Reproduce precisely the lines between the start of the data below and the line with "a sample. -/", both included.

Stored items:
☆ ☆ ☆ ☆ ☆
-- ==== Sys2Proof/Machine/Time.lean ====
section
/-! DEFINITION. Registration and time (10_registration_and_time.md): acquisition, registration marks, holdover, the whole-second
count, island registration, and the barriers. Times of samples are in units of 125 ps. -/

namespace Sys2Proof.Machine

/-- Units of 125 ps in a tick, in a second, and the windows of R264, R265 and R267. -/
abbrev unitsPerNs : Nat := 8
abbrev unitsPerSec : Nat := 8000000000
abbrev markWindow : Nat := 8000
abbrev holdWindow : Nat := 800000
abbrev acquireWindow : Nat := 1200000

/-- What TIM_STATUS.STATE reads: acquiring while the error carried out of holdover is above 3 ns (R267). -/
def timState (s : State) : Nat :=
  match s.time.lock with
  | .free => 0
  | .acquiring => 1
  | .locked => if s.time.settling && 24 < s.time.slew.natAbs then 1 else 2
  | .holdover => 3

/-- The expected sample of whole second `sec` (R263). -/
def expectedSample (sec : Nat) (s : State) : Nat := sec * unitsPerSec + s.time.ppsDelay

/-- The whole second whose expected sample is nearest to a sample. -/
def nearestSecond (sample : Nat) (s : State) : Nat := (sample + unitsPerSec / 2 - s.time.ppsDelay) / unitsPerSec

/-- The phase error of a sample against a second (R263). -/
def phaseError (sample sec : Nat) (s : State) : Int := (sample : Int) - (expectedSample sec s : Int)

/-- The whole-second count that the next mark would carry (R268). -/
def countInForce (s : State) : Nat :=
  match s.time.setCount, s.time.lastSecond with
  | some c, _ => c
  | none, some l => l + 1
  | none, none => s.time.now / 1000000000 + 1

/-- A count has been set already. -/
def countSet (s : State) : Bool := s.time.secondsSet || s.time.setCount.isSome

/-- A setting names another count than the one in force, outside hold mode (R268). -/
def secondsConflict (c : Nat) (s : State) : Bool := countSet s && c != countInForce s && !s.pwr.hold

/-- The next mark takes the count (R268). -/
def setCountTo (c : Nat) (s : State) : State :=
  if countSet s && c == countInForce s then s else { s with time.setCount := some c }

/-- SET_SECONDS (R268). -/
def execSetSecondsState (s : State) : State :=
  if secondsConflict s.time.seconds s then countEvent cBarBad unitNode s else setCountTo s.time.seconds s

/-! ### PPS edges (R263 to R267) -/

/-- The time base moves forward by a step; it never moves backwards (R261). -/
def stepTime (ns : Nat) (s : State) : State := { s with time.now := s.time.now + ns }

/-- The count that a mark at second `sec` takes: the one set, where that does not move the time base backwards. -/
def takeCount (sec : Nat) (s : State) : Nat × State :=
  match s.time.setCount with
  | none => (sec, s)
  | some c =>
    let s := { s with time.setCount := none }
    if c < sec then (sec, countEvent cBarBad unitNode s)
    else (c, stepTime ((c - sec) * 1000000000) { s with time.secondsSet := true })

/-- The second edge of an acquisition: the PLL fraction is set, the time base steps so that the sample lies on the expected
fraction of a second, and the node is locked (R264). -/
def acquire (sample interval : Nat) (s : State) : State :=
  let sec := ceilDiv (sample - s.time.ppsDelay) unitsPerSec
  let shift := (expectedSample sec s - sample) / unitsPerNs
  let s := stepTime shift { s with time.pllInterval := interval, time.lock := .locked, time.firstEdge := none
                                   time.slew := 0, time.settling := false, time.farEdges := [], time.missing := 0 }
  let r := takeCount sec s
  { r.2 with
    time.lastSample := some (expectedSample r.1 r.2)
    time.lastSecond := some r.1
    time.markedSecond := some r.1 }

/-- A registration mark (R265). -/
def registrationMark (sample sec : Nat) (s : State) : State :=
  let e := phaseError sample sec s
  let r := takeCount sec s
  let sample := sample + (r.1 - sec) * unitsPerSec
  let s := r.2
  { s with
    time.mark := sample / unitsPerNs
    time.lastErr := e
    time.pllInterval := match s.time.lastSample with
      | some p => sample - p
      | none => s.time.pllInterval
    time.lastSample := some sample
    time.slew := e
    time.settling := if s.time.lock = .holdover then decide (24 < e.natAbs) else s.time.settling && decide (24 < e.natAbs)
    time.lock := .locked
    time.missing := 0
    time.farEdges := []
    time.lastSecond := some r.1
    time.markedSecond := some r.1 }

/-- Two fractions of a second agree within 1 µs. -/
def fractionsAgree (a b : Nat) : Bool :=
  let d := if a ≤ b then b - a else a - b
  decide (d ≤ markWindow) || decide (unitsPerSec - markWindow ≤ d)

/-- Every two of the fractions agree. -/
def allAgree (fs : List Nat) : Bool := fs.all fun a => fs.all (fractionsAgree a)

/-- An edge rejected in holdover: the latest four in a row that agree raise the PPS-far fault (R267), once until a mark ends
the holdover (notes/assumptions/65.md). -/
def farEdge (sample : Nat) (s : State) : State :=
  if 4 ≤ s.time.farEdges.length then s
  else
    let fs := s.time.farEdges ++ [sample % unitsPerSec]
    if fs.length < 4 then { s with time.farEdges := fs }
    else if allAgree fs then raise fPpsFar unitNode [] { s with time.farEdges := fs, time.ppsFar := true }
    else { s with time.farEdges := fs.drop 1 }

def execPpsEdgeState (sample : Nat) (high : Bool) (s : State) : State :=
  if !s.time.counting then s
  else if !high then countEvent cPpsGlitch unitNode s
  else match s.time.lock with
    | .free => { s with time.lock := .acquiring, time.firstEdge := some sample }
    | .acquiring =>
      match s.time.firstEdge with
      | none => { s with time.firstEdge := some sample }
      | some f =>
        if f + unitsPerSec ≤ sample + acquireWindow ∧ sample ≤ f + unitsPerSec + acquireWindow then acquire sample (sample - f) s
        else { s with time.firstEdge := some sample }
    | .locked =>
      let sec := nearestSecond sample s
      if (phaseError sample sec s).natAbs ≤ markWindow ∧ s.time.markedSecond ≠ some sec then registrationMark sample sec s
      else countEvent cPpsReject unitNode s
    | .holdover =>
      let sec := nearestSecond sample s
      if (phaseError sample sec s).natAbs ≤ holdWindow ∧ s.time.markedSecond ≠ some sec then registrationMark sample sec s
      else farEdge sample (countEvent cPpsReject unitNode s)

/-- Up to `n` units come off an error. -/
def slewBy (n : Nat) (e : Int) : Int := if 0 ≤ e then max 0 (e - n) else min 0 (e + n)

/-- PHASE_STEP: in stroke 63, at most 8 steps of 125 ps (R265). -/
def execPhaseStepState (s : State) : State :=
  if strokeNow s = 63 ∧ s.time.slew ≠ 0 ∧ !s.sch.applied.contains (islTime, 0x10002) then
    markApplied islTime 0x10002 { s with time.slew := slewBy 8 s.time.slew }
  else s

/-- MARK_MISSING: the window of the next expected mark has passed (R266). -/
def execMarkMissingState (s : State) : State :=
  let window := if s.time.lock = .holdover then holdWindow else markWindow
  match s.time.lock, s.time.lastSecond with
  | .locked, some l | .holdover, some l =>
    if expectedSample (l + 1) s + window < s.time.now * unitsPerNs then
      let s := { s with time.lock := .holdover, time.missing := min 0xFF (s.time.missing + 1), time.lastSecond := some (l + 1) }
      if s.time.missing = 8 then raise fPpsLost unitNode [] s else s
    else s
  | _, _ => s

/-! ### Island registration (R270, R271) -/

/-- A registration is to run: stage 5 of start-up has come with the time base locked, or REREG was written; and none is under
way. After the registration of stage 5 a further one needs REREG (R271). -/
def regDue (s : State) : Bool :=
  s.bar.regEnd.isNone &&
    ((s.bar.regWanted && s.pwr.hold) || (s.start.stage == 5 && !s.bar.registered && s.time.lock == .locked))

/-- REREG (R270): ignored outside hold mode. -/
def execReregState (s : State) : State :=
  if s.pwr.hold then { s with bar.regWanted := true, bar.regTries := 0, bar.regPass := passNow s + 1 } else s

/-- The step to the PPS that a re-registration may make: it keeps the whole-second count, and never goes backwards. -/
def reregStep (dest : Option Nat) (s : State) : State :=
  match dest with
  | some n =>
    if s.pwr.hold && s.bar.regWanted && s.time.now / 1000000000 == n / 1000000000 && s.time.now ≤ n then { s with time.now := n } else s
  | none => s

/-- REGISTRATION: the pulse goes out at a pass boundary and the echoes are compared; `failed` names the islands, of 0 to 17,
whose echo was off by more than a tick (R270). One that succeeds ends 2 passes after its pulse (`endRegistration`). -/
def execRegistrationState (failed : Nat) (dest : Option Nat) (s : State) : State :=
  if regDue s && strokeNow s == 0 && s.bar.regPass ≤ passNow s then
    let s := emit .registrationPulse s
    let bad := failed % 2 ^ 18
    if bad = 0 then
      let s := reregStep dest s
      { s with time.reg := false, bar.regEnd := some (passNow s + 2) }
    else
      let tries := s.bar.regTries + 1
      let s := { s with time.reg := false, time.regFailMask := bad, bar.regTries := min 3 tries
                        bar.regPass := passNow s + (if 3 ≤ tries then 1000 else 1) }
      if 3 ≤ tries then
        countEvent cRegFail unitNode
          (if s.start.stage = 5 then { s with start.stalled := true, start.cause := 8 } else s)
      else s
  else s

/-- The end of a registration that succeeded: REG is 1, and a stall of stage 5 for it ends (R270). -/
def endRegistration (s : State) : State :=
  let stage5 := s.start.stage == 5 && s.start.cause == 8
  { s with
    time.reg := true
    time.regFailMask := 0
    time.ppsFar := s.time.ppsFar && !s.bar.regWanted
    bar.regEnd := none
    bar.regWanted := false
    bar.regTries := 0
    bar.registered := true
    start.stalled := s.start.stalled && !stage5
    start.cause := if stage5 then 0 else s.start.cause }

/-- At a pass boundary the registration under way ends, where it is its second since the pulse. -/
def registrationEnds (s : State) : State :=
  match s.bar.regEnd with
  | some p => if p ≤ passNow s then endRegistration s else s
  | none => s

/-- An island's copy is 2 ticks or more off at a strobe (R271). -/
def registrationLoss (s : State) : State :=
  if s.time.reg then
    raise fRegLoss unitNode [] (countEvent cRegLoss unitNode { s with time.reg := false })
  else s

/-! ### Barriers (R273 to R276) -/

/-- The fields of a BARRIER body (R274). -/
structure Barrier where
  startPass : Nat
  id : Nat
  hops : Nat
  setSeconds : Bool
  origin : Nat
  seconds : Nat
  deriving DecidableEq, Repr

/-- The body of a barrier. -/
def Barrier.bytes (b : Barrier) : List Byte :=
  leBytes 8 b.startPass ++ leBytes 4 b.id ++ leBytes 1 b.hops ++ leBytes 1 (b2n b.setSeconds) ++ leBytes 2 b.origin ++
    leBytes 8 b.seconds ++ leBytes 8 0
☆ ☆ ☆ ☆ ☆
● **Response**
-- ==== Sys2Proof/Machine/Time.lean ====
section
/-! DEFINITION. Registration and time (10_registration_and_time.md): acquisition, registration marks, holdover, the whole-second
count, island registration, and the barriers. Times of samples are in units of 125 ps. -/

namespace Sys2Proof.Machine

/-- Units of 125 ps in a tick, in a second, and the windows of R264, R265 and R267. -/
abbrev unitsPerNs : Nat := 8
abbrev unitsPerSec : Nat := 8000000000
abbrev markWindow : Nat := 8000
abbrev holdWindow : Nat := 800000
abbrev acquireWindow : Nat := 1200000

/-- What TIM_STATUS.STATE reads: acquiring while the error carried out of holdover is above 3 ns (R267). -/
def timState (s : State) : Nat :=
  match s.time.lock with
  | .free => 0
  | .acquiring => 1
  | .locked => if s.time.settling && 24 < s.time.slew.natAbs then 1 else 2
  | .holdover => 3

/-- The expected sample of whole second `sec` (R263). -/
def expectedSample (sec : Nat) (s : State) : Nat := sec * unitsPerSec + s.time.ppsDelay

/-- The whole second whose expected sample is nearest to a sample. -/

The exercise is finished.